§ DATA:
/-- The checks of the begin procedure, in their order, and what each leaves (R222, R284): the fatal latch and an empty
candidate list change nothing, a missing channel sets the latch. -/
def Obligations.BeginChecks : Prop :=
  ∀ s : State, s.env.script = [] →
    (s.core.fatal = true → ∀ i, (i = .beginAuto ∨ ∃ b, i = .beginBaud b) →
      exec i s = .next { s with core := { s.core with seq := .idle }, trace := s.trace ++ [.resp 0x07 0] }) ∧
    (s.core.fatal = false → s.env.present = false → ∀ i, (i = .beginAuto ∨ ∃ b, i = .beginBaud b) →
      exec i s = .next { s with
        core := { s.core with seq := .idle, fatal := true, ready := false }, trace := s.trace ++ [.resp 0x07 0] }) ∧
    (s.core.fatal = false → s.env.present = true → s.core.baudCount = 0 →
      exec .beginAuto s = .next { s with core := { s.core with seq := .idle }, trace := s.trace ++ [.resp 0x08 0] })

/-- BEGIN_AUTO whose first candidate carries the sync pattern: that rate is adopted, and the bytes past the pattern stay
buffered (R202, R220, R315). That the fifth turn and later ones fall into the hold is the model's choice (log 1). -/
def Obligations.BeginAutoAdoptsFirstCandidate : Prop :=
  ∀ (s : State) (n : Nat) (extra : List Byte), 4 ≤ n →
    s.env.script = List.replicate n [] ++ [arrivals (List.replicate s.params.syncN 0xAA ++ extra)] → s.core.fatal = false →
    s.env.present = true → s.core.baudCount ≠ 0 → 0 < s.params.syncN →
    s.params.syncN + extra.length ≤ s.params.fifoDepth.toNat →
    exec .beginAuto s = .next { s with
      core := { s.core.begun (s.core.baudList[0]) s.env.now with baudIndex := 0, adAttempts := 1 },
      env := { s.env with openAt := some (s.core.baudList[0]), fifo := extra, script := [] },
      trace := s.trace ++ [.closed, .opened (s.core.baudList[0])] ++
        (List.replicate s.params.syncN 0xAA).map .read ++ [.resp 0x00 0] }

/-- BEGIN_AUTO on a silent line closes, opens at candidate 0 and holds at HOLD_AD (R201, R203, R310). -/
def Obligations.BeginAutoHoldsForSync : Prop :=
  ∀ s : State, s.env.script = [] → s.core.fatal = false → s.env.present = true → s.core.baudCount ≠ 0 →
    0 < s.params.syncN →
    exec .beginAuto s = .next { s with
      core := { s.core with
        seq := .held .beginAuto (.autodetect 0), ready := false, chOpen := true, baudIndex := 0, adAttempts := 1 },
      env := { s.env with openAt := some (s.core.baudList[0]), fifo := [] },
      trace := s.trace ++ [.closed, .opened (s.core.baudList[0])] }

/-! ## The Baud Autodetector -/

/-- At HOLD_AD, `SYNC_N` bytes of 0xAA are accepted: the begin completes, the rest stays buffered (R202, R222, R225,
R315). With `AD_MAX_ATTEMPTS` 0 and no hardware reset, nothing else ends an autodetect (R208): a step that ends it has just read
`SYNC_N` bytes of 0xAA, whatever the environment did. -/
def Obligations.AutodetectAccepts : Prop :=
  (∀ (s : State) (i : Instr) (idx : BitVec 3) (rest : List Byte), s.core.seq = .held i (.autodetect idx) →
    s.quiet → s.env.openAt.isSome = true → s.core.chOpen = true →
    s.env.fifo = List.replicate s.params.syncN 0xAA ++ rest →
    step s = .next { s with
      core := s.core.begun (baudAt s.core idx) s.env.now, env := { s.env with fifo := rest },
      trace := s.trace ++ (List.replicate s.params.syncN 0xAA).map .read ++
        [.resp (if i = .poll then 0x05 else 0x00) 0] }) ∧
  (∀ (s t : State) (i : Instr) (idx : BitVec 3),
    (s.core.seq = .held i (.autodetect idx) ∨ s.core.seq = .held i (.attempt idx)) → s.core.adMaxAttempts = 0 →
    s.refill.undisturbed = true → step s = .next t →
    (∃ idx', t.core.seq = .held i (.autodetect idx') ∨ t.core.seq = .held i (.attempt idx')) ∨
      ∃ l, t.trace = s.trace ++ l ++ (List.replicate s.params.syncN 0xAA).map .read ++
        [.resp (if i = .poll then 0x05 else 0x00) 0])

/-- At HOLD_AD, `SYNC_N` bytes that are not all 0xAA are all read, and the next candidate is tried, around the list (R203,
R204, R205). With `AD_MAX_ATTEMPTS` 0 and an environment that sends such bytes again and again, the core goes around the
candidates without end (R208, vector AD3): after `k` steps it has made `k` more attempts, the count wrapping, and holds in the
attempt at the candidate `k` places on, with no response. That a step makes one attempt there is the model's choice (log 24). -/
def Obligations.AutodetectTriesNextCandidate : Prop :=
  (∀ (s : State) (i : Instr) (idx nxt : BitVec 3) (bs rest : List Byte), s.core.seq = .held i (.autodetect idx) →
    s.quiet → s.env.openAt.isSome = true → s.env.fifo = bs ++ rest → bs.length = s.params.syncN →
    (∃ b ∈ bs, b ≠ 0xAA) → (s.core.adMaxAttempts = 0 ∨ s.core.adAttempts ≠ s.core.adMaxAttempts) →
    0 < s.core.baudCount.toNat → s.core.baudCount.toNat ≤ 8 →
    nxt.toNat = (idx.toNat + 1) % s.core.baudCount.toNat →
    step s = .next { s with
      core := { s.core with
        seq := .held i (.autodetect nxt), chOpen := true, baudIndex := nxt, adAttempts := s.core.adAttempts + 1 },
      env := { s.env with openAt := some (baudAt s.core nxt), fifo := [] },
      trace := s.trace ++ bs.map .read ++ [.closed, .opened (baudAt s.core nxt)] }) ∧
  (∀ (s : State) (i : Instr) (bs : List Byte) (k : Nat), s.core.seq = .held i (.autodetect s.core.baudIndex) →
    s.core.chOpen = true → s.env.openAt = some (baudAt s.core s.core.baudIndex) → s.env.fifo = [] → s.env.script = [] →
    s.env.supply = .again [arrivals bs] → bs.length = s.params.syncN → bs.length ≤ s.params.fifoDepth.toNat →
    (∃ b ∈ bs, b ≠ 0xAA) → s.core.adMaxAttempts = 0 → s.core.baudIndex.toNat < s.core.baudCount.toNat →
    s.core.baudCount.toNat ≤ 8 →
    Host.Core.run Sys2Proof.core k s = .next { s with
      core := { s.core with
        seq := .held i (.autodetect (s.core.candidate k)), baudIndex := s.core.candidate k,
        adAttempts := s.core.adAttempts + BitVec.ofNat 32 k },
      env := { s.env with openAt := some (baudAt s.core (s.core.candidate k)) },
      trace := s.trace ++ (List.range k).flatMap fun j =>
        bs.map .read ++ [.closed, .opened (baudAt s.core (s.core.candidate (j + 1)))] })

/-- At HOLD_AD with the attempt bound reached, a mismatch ends the autodetect: the channel is closed, BEGIN_AUTO responds
AUTODETECT_EXHAUSTED, and a POLL responds BUS_DOWN (R204, R225, R279). -/
def Obligations.AutodetectGivesUp : Prop :=
  ∀ (s : State) (i : Instr) (idx : BitVec 3) (bs rest : List Byte), s.core.seq = .held i (.autodetect idx) →
    s.quiet → s.env.openAt.isSome = true → s.env.fifo = bs ++ rest → bs.length = s.params.syncN →
    (∃ b ∈ bs, b ≠ 0xAA) → s.core.adMaxAttempts ≠ 0 → s.core.adAttempts = s.core.adMaxAttempts →
    step s = .next { s with
      core := { s.core with seq := .idle, chOpen := false }, env := { s.env with openAt := none, fifo := [] },
      trace := s.trace ++ bs.map .read ++ [.closed, .resp (if i = .poll then 0x04 else 0x09) 0] }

§ YOUR OBJECTIVE:
Please, from the material above, copy only the lines from the line with "nxt.toNat = (idx.toNat" up to and including the line with "AUTODETECT_EXHAUSTED, and a", exactly as written.

§ EXERCISE OUTPUT:
    nxt.toNat = (idx.toNat + 1) % s.core.baudCount.toNat →
    step s = .next { s with
      core := { s.core with
        seq := .held i (.autodetect nxt), chOpen := true, baudIndex := nxt, adAttempts := s.core.adAttempts + 1 },
      env := { s.env with openAt := some (baudAt s.core nxt), fifo := [] },
      trace := s.trace ++ bs.map .read ++ [.closed, .opened (baudAt s.core nxt)] }) ∧
  (∀ (s : State) (i : Instr) (bs : List Byte) (k : Nat), s.core.seq = .held i (.autodetect s.core.baudIndex) →
    s.core.chOpen = true → s.env.openAt = some (baudAt s.core s.core.baudIndex) → s.env.fifo = [] → s.env.script = [] →
    s.env.supply = .again [arrivals bs] → bs.length = s.params.syncN → bs.length ≤ s.params.fifoDepth.toNat →
    (∃ b ∈ bs, b ≠ 0xAA) → s.core.adMaxAttempts = 0 → s.core.baudIndex.toNat < s.core.baudCount.toNat →
    s.core.baudCount.toNat ≤ 8 →
    Host.Core.run Sys2Proof.core k s = .next { s with
      core := { s.core with
        seq := .held i (.autodetect (s.core.candidate k)), baudIndex := s.core.candidate k,
        adAttempts := s.core.adAttempts + BitVec.ofNat 32 k },
      env := { s.env with openAt := some (baudAt s.core (s.core.candidate k)) },
      trace := s.trace ++ (List.range k).flatMap fun j =>
        bs.map .read ++ [.closed, .opened (baudAt s.core (s.core.candidate (j + 1)))] })

/-- At HOLD_AD with the attempt bound reached, a mismatch ends the autodetect: the channel is closed, BEGIN_AUTO responds
AUTODETECT_EXHAUSTED, and a POLL responds BUS_DOWN (R204, R225, R279). -/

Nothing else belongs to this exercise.